I’m in the process of buying a house with a capped well (which may even be covered with earth since I don’t remember seeing it) and a septic tank (still being used). The water is 50 feet from the septic.
Does anyone know if capped wells can be uncovered and used again and if so, can it be used as a secondary water supply in case of ‘trouble’? It would be like using the city water supply every day and if the city water goes off then I would switch to using the well water. Also is 50 feet far enough in between the water and the septic? It sure doesn’t seem like it.
I’ve never had a septic tank nor a water well. And can I garden over the septic tank? That’s the best spot in the yard for a garden of course.
You’d have to have the well uncapped and have a water sample analyzed to determine if the water was good for drinking. 50 feet separation may be okay, depending on the lay of the land (is septic uphill or downhill from well?).
We have a well and septic system, too. Our well lies uphill of the septic field and is about 200 ft away from it. Because it’s a relatively new house, we have a newer septic system that’s supposed to only release effluent that meets safe standards.
We were told by the builder and the subs who installed the septic that “…if you had to, you could drink the effluent. It wouldn’t taste good, though.” The last was said with a smile!
I’m speculating that by the time your effluent filters down to your aquifer, it’d be relatively clean. But hopefully another poster can verify this.

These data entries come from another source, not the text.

-- ==== Sys2Proof/Machine/StateAccess.lean ====
section
/-! DEFINITION. Majors 0x39 and 0x3A (spec/13 R293-R303): records reached by handle and offset, claims, dispositions, posts and queue clocks.
The same operations serve a wave, a domestique (R304) and a peer part (R310). -/

namespace Sys2Proof.Machine

/-- The task that holds a record: a team, the domestique task of a core, or a handler on a peer part. -/
inductive Holder where
  | team (id : Nat)
  | dom (core : Nat)
  | peer
  deriving DecidableEq, Repr

/-- The record that a handle names within a function (R293). -/
def State.byHandle (s : State) (vf : Nat) (h : W32) : Option Record := s.records.find? fun r => r.vf == vf && r.handle == h

/-- Whether a task holds a record. -/
def State.holdsRec (s : State) (h : Holder) (r : Record) : Bool :=
  match h with
  | .team t => (s.taskHolds t).contains r.id
  | .dom c => ((s.dom? c).map fun d => d.holds.contains r.id).getD false
  | .peer => r.peer

/-- The held record of a handle. -/
def State.heldRec (s : State) (h : Holder) (vf : Nat) (x : W32) : Option Record :=
  match s.byHandle vf x with
  | some r => if s.holdsRec h r then some r else none
  | none => none

/-- A task takes a record (R297, R299): CLAIMED, its waiting fault task gone. -/
def State.claimRec (s : State) (h : Holder) (r : Record) : State :=
  let s := (s.updRecord r.id fun x => { x with state := .claimed, stopped := false }).dropFaultTask r.id
  match h with
  | .team t => (s.updTeam t fun t => { t with holds := r.id :: t.holds }).serve t r.depth r.handle
  | .dom c => match s.dom? c with
    | some d => s.setDom { d with holds := r.id :: d.holds, serving := max d.serving r.depth }
    | none => s
  | .peer => s.updRecord r.id fun x => { x with peer := true }

/-- A task lets a record go. -/
def State.letGo (s : State) (h : Holder) (rid : Nat) : State :=
  match h with
  | .team t => { s with teams := s.teams.map fun (x : Team) => if x.id = t || x.twin = some t then { x with holds := x.holds.filter (· != rid) } else x }
  | .dom c => match s.dom? c with
    | some d => s.setDom { d with holds := d.holds.filter (· != rid) }
    | none => s
  | .peer => s.updRecord rid fun x => { x with peer := false }

/-! ### Reading and writing (R300, Table 97) -/

/-- Whether an offset names an existing part of a record (R300). -/
def State.offsetOk (s : State) (r : Record) (off : Nat) : Bool :=
  off % 8 == 0 &&
  (decide (off < 0x100) || (decide (0x100 ≤ off) && decide (off + 8 ≤ 0x100 + r.body.length)) ||
   (r.kind == .wave && decide (0x10000 ≤ off) && decide (off < 0x12800)) ||
   (r.kind == .wave && decide (0x14000 ≤ off) && decide (off < 0x14000 + 224 * (s.spillOf r).length)))

/-- `psave` of a record (Table 98): where the part keeps the pannier save space of the wave's slot on its core (notes/assumptions/9). -/
def State.savePlace (s : State) (r : Record) : W32 :=
  match r.kind, s.wave? r.unit with
  | .wave, some w => Config.savePlace w.core w.slot r.team
  | _, _ => 0

/-- The 8 bytes of a record at an offset. -/
def State.recRead (s : State) (r : Record) (off : Nat) : W64 :=
  if off < 0x100 then BitVec.ofNat 64 (leAt (recordHeader (s.poolBase r.part) (s.savePlace r) r) off 8)
  else if off < 0x10000 then BitVec.ofNat 64 (leAt r.body (off - 0x100) 8)
  else if off < 0x14000 then BitVec.ofNat 64 (leAt r.pan (off - 0x10000) 8)
  else ((s.spillOf r).getD ((off - 0x14000) / 224) []).getD ((off - 0x14000) % 224 / 8) 0

/-- The team-view address of the pannier word that an offset of a wave record names, by the key of its sector (R292); none for a key, a deferred
reduction or a sector not in use. -/
def State.panWord (s : State) (r : Record) (off : Nat) : Option Nat :=
  let key := leAt r.pan (8192 + 8 * ((off - 0x10000) / 32)) 8
  if 0x10000 ≤ off && off < 0x12000 && bits key 63 1 == 1 && bits key 62 1 == 0 then
    (s.wave? r.unit).map fun w => toTeam w.core (bits key 32 17 * 32 + off % 32)
  else none

/-- The word of a parked wave's local area that an offset of its record names (Table 97, R251): of a spill area, whose entries count from 1, or of the
save space of its pannier. -/
def State.localWord (s : State) (r : Record) (off : Nat) : StoreLoc → Bool
  | .spill w i e => r.kind == .wave && w == r.unit && decide (0x14000 ≤ off) && i == (off - 0x14000) / 224 && e == (off - 0x14000) % 224 / 8 + 1
  | .pannier w a => r.kind == .wave && w == r.unit && s.panWord r off == some (a / 8 * 8)
  | _ => false

/-- Write 8 bytes; a KILLED record ignores it (R294). A word of the local area that is written whole is no longer poisoned (R315). -/
def State.recWrite (s : State) (r : Record) (off : Nat) (v : W64) : State :=
  if r.state = .killed then s
  else if off < 0x10000 then s.updRecord r.id fun x => { x with body := patchBytes x.body (off - 0x100) (le64 v) }
  else if off < 0x14000 then (s.forget (s.localWord r off)).updRecord r.id fun x => { x with pan := patchBytes x.pan (off - 0x10000) (le64 v) }
  else
    let i := (off - 0x14000) / 224
    (s.forget (s.localWord r off)).updWave r.unit fun w => { w with lanes := w.lanes.mapIdx fun j l => if j = i then { l with spill := l.spill.set ((off - 0x14000) % 224 / 8) v } else l }

/-- Write 8 bytes of the record that a handle of this part names. -/
def State.writeHeld (s : State) (vf : Nat) (h : W32) (off : Nat) (v : W64) : State :=
  match s.byHandle vf h with | some r => s.recWrite r off v | none => s

/-- An access at an offset of a record meets an error of its bytes, or of its extent's page (R312). -/
def State.badRead (s : State) (r : Record) (off : Nat) : Bool := decide (off < 0x10000) && s.placeBad r off 8

/-- What a write at an offset of a record meets: a retired page (R312); none otherwise. -/
def State.writeFault (s : State) (r : Record) (off : Nat) : Option State :=
  if s.lostExtent r.part (r.extent, r.slot) && decide (off < 0x10000) then some (s.poolFault r) else none

/-- What a read at an offset of a record meets: an error of the record itself (R312), or a poisoned word of the parked wave's local area, whose team is
killed (Table 97, R317); none otherwise. -/
def State.readFault (s : State) (r : Record) (off : Nat) : Option State :=
  if s.badRead r off then some (s.poolFault r)
  else (s.errors.find? (s.localWord r off)).map fun e => s.poisonKill r.team (((s.wave? r.unit).map (·.core)).getD 0) r.asid (storeCode e)

/-! ### Dispositions (R301, Table 103) -/

/-- The pc of the lanes of amask, and of their shadows, set in a wave body; `normal` also sets the class (Table 103). -/
def retarget (r : Record) (w : Wave) (pc : W57) (normal : Bool) : List Byte :=
  (List.range w.width).foldl (fun (b : List Byte) i =>
    if r.amask.getLsbD (i % w.plan) then
      let key := leAt b (512 + 64 * i) 8
      let key := key / 2 ^ 57 * 2 ^ 57 + pc.toNat
      patchBytes b (512 + 64 * i) (leBytes 8 (if normal then key % 2 ^ 63 else key))
    else b) r.body

/-- Continue a copy from a segment record (R184): code 1 resume, 2 retry, 3 redirect. A record of a layout fault acts on the whole copy. A redirect
sets the handle's flag. -/
def State.disposeSegment (s : State) (r : Record) (code : Nat) : State :=
  let head := r.body.take 168
  let f (c : Copy) : Copy :=
    let whole := c.recs.isNone && (match c.kind with | .staging _ => false | .writeBack _ => false | _ => true)
    if whole then
      if code = 3 then { c with rdr := true, segs := c.segs.map fun _ => .outsideFrom 0 [] head }
      else { c with segs := c.segs.set r.seg (.from 0 [] head) }
    else match c.segs.getD r.seg .done with
      | .parked _ e got =>
        if code = 3 then { c with rdr := true, segs := c.segs.set r.seg (.outsideFrom e got head) }
        else if code = 1 then { c with segs := c.segs.set r.seg (.from e got head) }
        else Copy.disown { c with segs := c.segs.set r.seg (.from 0 [] head) }
      | _ => c
  let s := s.updCopy r.unit f
  match if code = 3 then s.copy? r.unit else none with
  | some c => s.setHandle c.team c.blk c.handle fun h => { h with rdr := h.rdr || c.rdr }
  | none => s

That may or may not be the case depending on how well the septic tank has been maintained. If it is full and not able to be “septic”, then the waste water is pretty much run straight through the tank with no treatment time. Usually septic tank inspections are part of the normal routine in buying a house. It would be a good idea to make sure it is in this case.
I meant to add, no problems about the garden as long as it is not downhill from the tank and the tank is functioning properly.
gardens grow well over a septic field - natural fertilizer and water.
but have the well water checked before you drink it. If nothing else you can use it for the garden.
In Wisconsin, when a well is abandonded, the well hole is filled with some material ( I dont recall what it is but it prevents ground water contamination) and then capped. Personally, I think 50′ is too close for a well and septic, and most state laws would agree.
You might not actually have water under your cap, but 100′of fill.
In NM the rule is the well has to be 100 feet from the septic lines (not the tank). The point is the lines are what are important to measure from. Here they have to take pictures of the tank and leach fields before they approve. You might find sketches via the county for the placement of the lines and well. The rules in your state/county may be different but it might be that even at 50 feet you might can use the well for irrigation but not for drinking (that would be the way it would be here). And yes, it may very well be filled with something (perhaps sand if you are lucky)
In Virginia most private wells supplying water to a home are clssified Class IIIb or IIIc
Class IIIc wells are grouted to a depth of 20 feet. They must be 100 feet away from drainfield. 50 feet from the foundation(if treated for termites, 10 feet if not), sewer line, septic tank.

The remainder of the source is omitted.